Thanks for the reply,it is so frustrating,and that i havent got the balls to say something.i think il tell her sunday afternoon and take her monday.


----------



## PoisonGirl (Oct 24, 2008)

I hate confrontations too.
If it was me I would wait until you leave because Id be scared it would cause any upset/fallout. 
Then just leave a note and say you left because she is your horse and you dont like people doing things for her without asking first.

I hope the new place is better


----------



## meezer (Jan 29, 2011)

thanks poisongirl,glad its not just me.Im taking her tuesday so going to tell her this morning,hopefully.I went up there last night and she had brown stuff around her mouth,i wondered what it was and realised she's been giving her horses a mineral/salt lick and she must of let mine have some too...


----------



## GoldenShadow (Jun 15, 2009)

Do you mean you are moving your mare this Tuesday, tomorrow?

I think its really good to tell the lady when you can take your mare somewhere else there and then if need be, don't want to leave your horse on someone's land if there is any iffyness.
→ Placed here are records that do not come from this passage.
/-- At most one row accepts a word: the patterns are its `OPC`, and differ from row to row. -/
theorem row_eq_of_accepts {r r' : Row} {cw : CmdWord} (hr : r ∈ opcodeRows) (hr' : r' ∈ opcodeRows)
    (h : r.accepts cw = true) (h' : r'.accepts cw = true) : r = r' :=
  List.inj_on_of_nodup_map patterns_nodup hr hr' ((pattern_of_accepts hr h).trans (pattern_of_accepts hr' h').symm)

/-- The decoder answers with the command of the one row that accepts. -/
theorem decode_eq_ok_iff (c : Command) (i : Instr) :
    decode c = .ok i ↔ ∃ r ∈ opcodeRows, r.accepts c.cw = true ∧ r.build c.cw c.din = i := by
  unfold decode
  cases found : opcodeRows.find? (fun r => r.accepts c.cw) with
  | none =>
    have none_accepts := List.find?_eq_none.mp found
    exact ⟨nofun, fun ⟨r, hr, accepts, _⟩ => absurd accepts (none_accepts r hr)⟩
  | some r =>
    have hr := List.mem_of_find?_eq_some found
    have accepts : r.accepts c.cw = true := List.find?_some (p := fun r => Row.accepts r c.cw) found
    constructor
    · intro h
      exact ⟨r, hr, accepts, Except.ok.inj h⟩
    · rintro ⟨r', hr', accepts', rfl⟩
      rw [row_eq_of_accepts hr hr' accepts accepts']

/-- A word no row accepts is refused with its class of R75. -/
theorem decode_eq_error {cw : CmdWord} {e : DecodeError} (no_row : ∀ r ∈ opcodeRows, ¬ r.accepts cw = true)
    (reason : rejectReason cw = e) (d : Block) : decode ⟨cw, d⟩ = .error e := by
  rw [decode, List.find?_eq_none.mpr no_row, ← reason]

/-! ### The statements -/

/-- Settles O1: the word of a command holds the command's number in its field, so a row builds the command from it, and
accepts it because nothing is written outside `OPC` and the field. -/
theorem decodeOfEncodeIsTheCommand : Obligations.DecodeOfEncodeIsTheCommand := by
  intro i well_formed
  have fits := (wellFormed_iff i).mp well_formed
  have opc_below := opc_lt_two_pow_place i
  have reads := extractLsb'_fieldWord opc_below fits (usedField_in_word i)
  rw [← encode_cw i] at reads
  obtain ⟨r, hr, built⟩ := exists_row_build i _ reads
  obtain ⟨-, pattern_eq, mask_eq, -⟩ := row_describes_build (encode i).cw (operand i) r hr
  rw [built] at pattern_eq mask_eq
  refine (decode_eq_ok_iff _ _).mpr ⟨r, hr, ?_, by rw [encode_din, built]⟩
  rw [accepts_iff, pattern_eq, mask_eq, encode_cw]
  exact fieldWord_masked opc_below fits

/-- Settles O2: the row that accepts the word fixes every bit outside the field it reads (`eq_fieldWord_of_masked`). -/
theorem encodeOfDecodeIsTheWord : Obligations.EncodeOfDecodeIsTheWord := by
  intro c i decoded
  obtain ⟨r, hr, accepts, rfl⟩ := (decode_eq_ok_iff c i).mp decoded
  obtain ⟨-, pattern_eq, mask_eq, value_eq⟩ := row_describes_build c.cw c.din r hr
  rw [accepts_iff, pattern_eq, mask_eq] at accepts
  refine ⟨?word, ?wellFormed, operand_build c.cw c.din r hr⟩
  case word => rw [encode_cw, value_eq, ← eq_fieldWord_of_masked accepts]
  case wellFormed =>
    rw [wellFormed_iff, value_eq]
    exact BitVec.isLt _

/-- The decoder's rows are the table of R74. -/
theorem opcodeMap_eq : Claims.opcodeMap = opcodeRows.map fun r => ⟨r.mnemonic, r.pattern, r.mask⟩ := rfl

/-- A word matches a row of the table exactly when a row of the decoder with the same mnemonic accepts it. -/
theorem matches_opcodeMap_iff (m : Claims.MapRow) (cw : CmdWord) :
    (m ∈ Claims.opcodeMap ∧ cw &&& m.mask = m.pattern) ↔
      ∃ r ∈ opcodeRows, r.accepts cw = true ∧ m = ⟨r.mnemonic, r.pattern, r.mask⟩ := by
  rw [opcodeMap_eq, List.mem_map]
  constructor
  · rintro ⟨⟨r, hr, rfl⟩, matched⟩
    exact ⟨r, hr, (accepts_iff r cw).mpr matched, rfl⟩
  · rintro ⟨r, hr, accepts, rfl⟩
    exact ⟨⟨r, hr, rfl⟩, (accepts_iff r cw).mp accepts⟩

/-- Settles O3: the decoder answers for the one row that accepts (`decode_eq_ok_iff`), hands the operand on
(`decode_operand`), and a word no row accepts is the illegal command of R204. -/
theorem decodingIsStrictByTheTable : Obligations.DecodingIsStrictByTheTable := by
  intro cw din
  have decoded_matches : ∀ i, decode ⟨cw, din⟩ = .ok i →
      ∃ m ∈ Claims.opcodeMap, m.mnemonic = i.mnemonic ∧ cw &&& m.mask = m.pattern := by
    intro i decoded
    obtain ⟨r, hr, accepts, rfl⟩ := (decode_eq_ok_iff _ _).mp decoded
    obtain ⟨hm, matched⟩ := (matches_opcodeMap_iff _ cw).mpr ⟨r, hr, accepts, rfl⟩
    exact ⟨_, hm, (row_describes_build cw din r hr).1, matched⟩
  refine ⟨decoded_matches, ?matches_decode, ?one_row, ?operand, ?illegal⟩
  case matches_decode =>
    intro m hm matched
    obtain ⟨r, hr, accepts, rfl⟩ := (matches_opcodeMap_iff m cw).mp ⟨hm, matched⟩
    exact ⟨_, (decode_eq_ok_iff _ _).mpr ⟨r, hr, accepts, rfl⟩, (row_describes_build cw din r hr).1.symm⟩
  case one_row =>
    intro m hm m' hm' matched matched'
    obtain ⟨r, hr, accepts, rfl⟩ := (matches_opcodeMap_iff m cw).mp ⟨hm, matched⟩
    obtain ⟨r', hr', accepts', rfl⟩ := (matches_opcodeMap_iff m' cw).mp ⟨hm', matched'⟩
    rw [row_eq_of_accepts hr hr' accepts accepts']
  case operand =>
    intro din' i decoded
    rw [decode_operand cw din din', decoded, Except.map]
  case illegal =>
    intro no_match s
    cases decoded : decode ⟨cw, din⟩ with
    | ok i =>
      obtain ⟨m, hm, -, matched⟩ := decoded_matches i decoded
      exact absurd matched (no_match m hm)
    | error e =>
      rw [step_present_illegal s decoded, State.illegalCommand, raise_eq_faulted]
      exact ⟨fun not_fault => by rw [if_neg not_fault], fun fault => by rw [if_pos fault]⟩

/-- A word that is the word of a well-formed command decodes to that command, with the operand presented beside it. -/
theorem decode_word_of (i : Instr) {cw : CmdWord} (well_formed : i.wellFormed = true) (word : (encode i).cw = cw)
    (d : Block) : decode ⟨cw, d⟩ = .ok (withOperand i d) := by
  have decoded : decode ⟨cw, (encode i).din⟩ = .ok i := by
    subst word
    exact decodeOfEncodeIsTheCommand i well_formed
  rw [decode_operand cw (encode i).din d, decoded, Except.map]

/-- Settles O4: the nine words are the words of their commands (`decode_word_of`), and no row accepts the other three
(`decode_eq_error`). -/
theorem wordsOfTheSpecDecode : Obligations.WordsOfTheSpecDecode := fun d =>
  ⟨decode_word_of (.keyld .v1 d) rfl rfl d, decode_word_of (.init .opening d) rfl rfl d,
    decode_word_of (.adl 15 d) rfl rfl d, decode_word_of (.encl 8 d) rfl rfl d, decode_word_of (.decl 1 d) rfl rfl d,
    decode_word_of (.verify d) rfl rfl d, decode_word_of (.ldsw 4 d) rfl rfl d, decode_word_of (.rdsw 5) rfl rfl d,
    decode_word_of (.perm 12) rfl rfl d, decode_eq_error (by decide) (by decide) d,
    decode_eq_error (by decide) (by decide) d, decode_eq_error (by decide) (by decide) d⟩

end Sys2Proof.Proofs

/-! PROOF. The statements of 40_permutation.md: the three steps of a round and the permutation they make (R90 to R100),
the commands of raw mode (R101 to R104), and the rounds every command and every call runs (R105, 45_sequences.md R185).
Between them stand two parts every command's statement needs: its fault outside its phases, and the illegal words beside
its row. -/

namespace Sys2Proof.Proofs

open Sys2Proof Sys2Proof.Machine

/-! ### Constant addition (R92, R93) -/

/-- Settles O9: twelve values, and the formula at the twelve indices. -/
theorem roundConstantsAreTheTwelve : Obligations.RoundConstantsAreTheTwelve := by
  unfold Obligations.RoundConstantsAreTheTwelve
  decide

/-- R92: the constant is an 8-bit value, zero-extended. -/
theorem roundConstant_eq_setWidth : ∀ i < 12,
    roundConstant i = BitVec.setWidth 64 (BitVec.ofNat 8 ((15 - i) * 16 + i)) := by decide

/-- Settles O10: the constant has no bit above its eight (`roundConstant_eq_setWidth`). -/
theorem constantAdditionTouchesOneByte : Obligations.ConstantAdditionTouchesOneByte := by
  intro i S hi
  have constant := roundConstant_eq_setWidth i hi
  refine ⟨by rw [addConstant, constant], fun j hj => ?_⟩
  rw [addConstant, constant, BitVec.getLsbD_xor, BitVec.getLsbD_setWidth, BitVec.getLsbD_of_ge _ _ hj]
  simp

theorem addConstant_involutive (i : Nat) : Function.Involutive (addConstant i) := fun S => by
  simp [addConstant]

/-! ### The substitution layer (R94 to R96) -/

/-- The number whose five bits are given, the first the most significant (R95). -/
def fiveBits (b0 b1 b2 b3 b4 : Bool) : Nat :=
  b0.toNat * 16 + b1.toNat * 8 + b2.toNat * 4 + b3.toNat * 2 + b4.toNat

theorem column_eq_fiveBits (S : Sponge) (j : Nat) : column S j =
    fiveBits (S.x0.getLsbD j) (S.x1.getLsbD j) (S.x2.getLsbD j) (S.x3.getLsbD j) (S.x4.getLsbD j) := rfl

theorem fiveBits_lt : ∀ b0 b1 b2 b3 b4, fiveBits b0 b1 b2 b3 b4 < 32 := by decide

theorem column_lt (S : Sponge) (j : Nat) : column S j < 32 := fiveBits_lt _ _ _ _ _

/-- Settles O11: the formulas work bit by bit, so a column after them is a function of the five bits before, which
is the table's on all 32 values. -/
theorem substitutionIsTheSboxOnColumns : Obligations.SubstitutionIsTheSboxOnColumns := by
  intro S j hj
  refine ⟨column_lt S j, ?_⟩
  simp only [column_eq_fiveBits, substitute_eq, substitutionFormulas, BitVec.getLsbD_xor, BitVec.getLsbD_and,
    BitVec.getLsbD_not, hj, decide_true, Bool.true_and]
  generalize S.x0.getLsbD j = b0, S.x1.getLsbD j = b1, S.x2.getLsbD j = b2, S.x3.getLsbD j = b3,
    S.x4.getLsbD j = b4
  revert b0 b1 b2 b3 b4
  decide

theorem testBit_fiveBits : ∀ b0 b1 b2 b3 b4,
    (fiveBits b0 b1 b2 b3 b4).testBit 4 = b0 ∧ (fiveBits b0 b1 b2 b3 b4).testBit 3 = b1 ∧
    (fiveBits b0 b1 b2 b3 b4).testBit 2 = b2 ∧ (fiveBits b0 b1 b2 b3 b4).testBit 1 = b3 ∧
    (fiveBits b0 b1 b2 b3 b4).testBit 0 = b4 := by decide

/-- R95: word 0 supplies the most significant bit of a column, word 4 the least. -/
theorem testBit_column (S : Sponge) (j : Nat) {i : Nat} (hi : i ≤ 4) :
    (column S j).testBit (4 - i) = (S.get i).getLsbD j := by
  obtain ⟨bit0, bit1, bit2, bit3, bit4⟩ := testBit_fiveBits (S.x0.getLsbD j) (S.x1.getLsbD j) (S.x2.getLsbD j)
    (S.x3.getLsbD j) (S.x4.getLsbD j)
  interval_cases i <;> assumption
Sometimes with situations like this I feel inclined to get the horse elsewhere and pay the last week or two of rent even though the horse isn't there just to get it away..!

Hope your new place is more suited to what you are after


----------



## meezer (Jan 29, 2011)

Yeh tomorrow morning,i did tell her,i wasnt sure what to do.She wasnt too happy,but didnt hit the roof or anything,i did plan to take her the same day as i told her but couldnt do it.The place im moving her to is lovely,bigger stable,more land,and other horses to ride with(she doesnt ride hers).the people im going to are really nice too.just want to get her there.A friend was going to bring her trailer but cant till late in the afternoon,so im leading her there,only a few miles,wont have time to tack her up.


----------



## CAstbury (Oct 24, 2010)

Glad you have sorted your horse out - as people shouldn't interfere with your feeding regime without asking.

Having said that - be careful about changing from hay to haylage overnight as can cause colic. If changing it should be done gradually over at least a week.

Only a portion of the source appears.